From: Alabaster Snowball
sudo -l says I can run a command as root. What does it do?

The banner page from the terminal challenge:

../_images/nyanshell-banner.png

Solution

Log in as the user alabaster_snowball with a password of Password2, and land in a Bash prompt.

We used the whoami command to confirm that our username was elf

We then used the following command to determine what our shell was: cat /etc/passwd

The output was as follows:

root:x:0:0:root:/root:/bin/bash
daemon:x:1:1:daemon:/usr/sbin:/usr/sbin/nologin
bin:x:2:2:bin:/bin:/usr/sbin/nologin
sys:x:3:3:sys:/dev:/usr/sbin/nologin
sync:x:4:65534:sync:/bin:/bin/sync
games:x:5:60:games:/usr/games:/usr/sbin/nologin
man:x:6:12:man:/var/cache/man:/usr/sbin/nologin
lp:x:7:7:lp:/var/spool/lpd:/usr/sbin/nologin
mail:x:8:8:mail:/var/mail:/usr/sbin/nologin
news:x:9:9:news:/var/spool/news:/usr/sbin/nologin
uucp:x:10:10:uucp:/var/spool/uucp:/usr/sbin/nologin
proxy:x:13:13:proxy:/bin:/usr/sbin/nologin
www-data:x:33:33:www-data:/var/www:/usr/sbin/nologin
backup:x:34:34:backup:/var/backups:/usr/sbin/nologin
list:x:38:38:Mailing List Manager:/var/list:/usr/sbin/nologin
irc:x:39:39:ircd:/var/run/ircd:/usr/sbin/nologin
gnats:x:41:41:Gnats Bug-Reporting System (admin):/var/lib/gnats:/usr/sbin/nologin
nobody:x:65534:65534:nobody:/nonexistent:/usr/sbin/nologin
_apt:x:100:65534::/nonexistent:/usr/sbin/nologin
elf:x:1000:1000::/home/elf:/bin/bash
alabaster_snowball:x:1001:1001::/home/alabaster_snowball:/bin/nsh

This shows that our shell is /bin/bash.

However, the shell for alabaster_snowball is /bin/nsh.

If we had root access, we could easily modify the passwd file.
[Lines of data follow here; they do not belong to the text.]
-- ==== Sys2Proof/Proofs/Reset.lean ====
section
/-! PROOFS. Construction and the Host's reset: the reset values (O2) and the trace across a reset (O4). -/

namespace Sys2Proof.Proofs
open Sys2Proof Sys2Proof.Machine

/-- Settles O2: each register of R36 by the definition of construction. -/
theorem constructionGivesResetValues : Obligations.ConstructionGivesResetValues :=
  fun _ => ⟨rfl, rfl, rfl, rfl, rfl, rfl, rfl, rfl, rfl, rfl, rfl⟩

/-- What the Host's reset answers (R156, log entry 6). -/
theorem execReset_eq_next {s t : State} (h : execReset s = .next t) :
    t = { State.construct s.params with outBeforeReset := s.trace, agenda := s.agenda } :=
  (Host.Outcome.next.inj h).symm

/-- A reset moves what was output behind it and outputs nothing. -/
theorem execReset_trace {s t : State} (h : execReset s = .next t) : t.trace = s.trace := by
  obtain rfl := execReset_eq_next h
  exact List.append_nil _

/-- Settles O4, from the one state a reset answers. -/
theorem hostResetKeepsTrace : Obligations.HostResetKeepsTrace := by
  intro s t h
  refine ⟨execReset_trace h, ?_⟩
  obtain rfl := execReset_eq_next h
  exact ⟨rfl, rfl⟩

end Sys2Proof.Proofs
end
However, the elf user does not have this level of access.

If we enter sudo -l we get the following output:

Matching Defaults entries for elf on 882fd6fb9ad0:
    env_reset, mail_badpass, secure_path=/usr/local/sbin\:/usr/local/bin\:/usr/sbin\:/usr/bin\:/sbin\:/bin
User elf may run the following commands on 882fd6fb9ad0:
    (root) NOPASSWD: /usr/bin/chattr

The only command that elf can run as root is chattr (change attributes).

We then started looking at /bin/nsh. Getting inspiration from the chattr command, we tried it’s counterpart lsattr (list attributes) using lsattr /bin/nsh. We obtained the following output:

----i---------e---- /bin/nsh

The i flag means that /bin/nsh is immutable (the file cannot be modified).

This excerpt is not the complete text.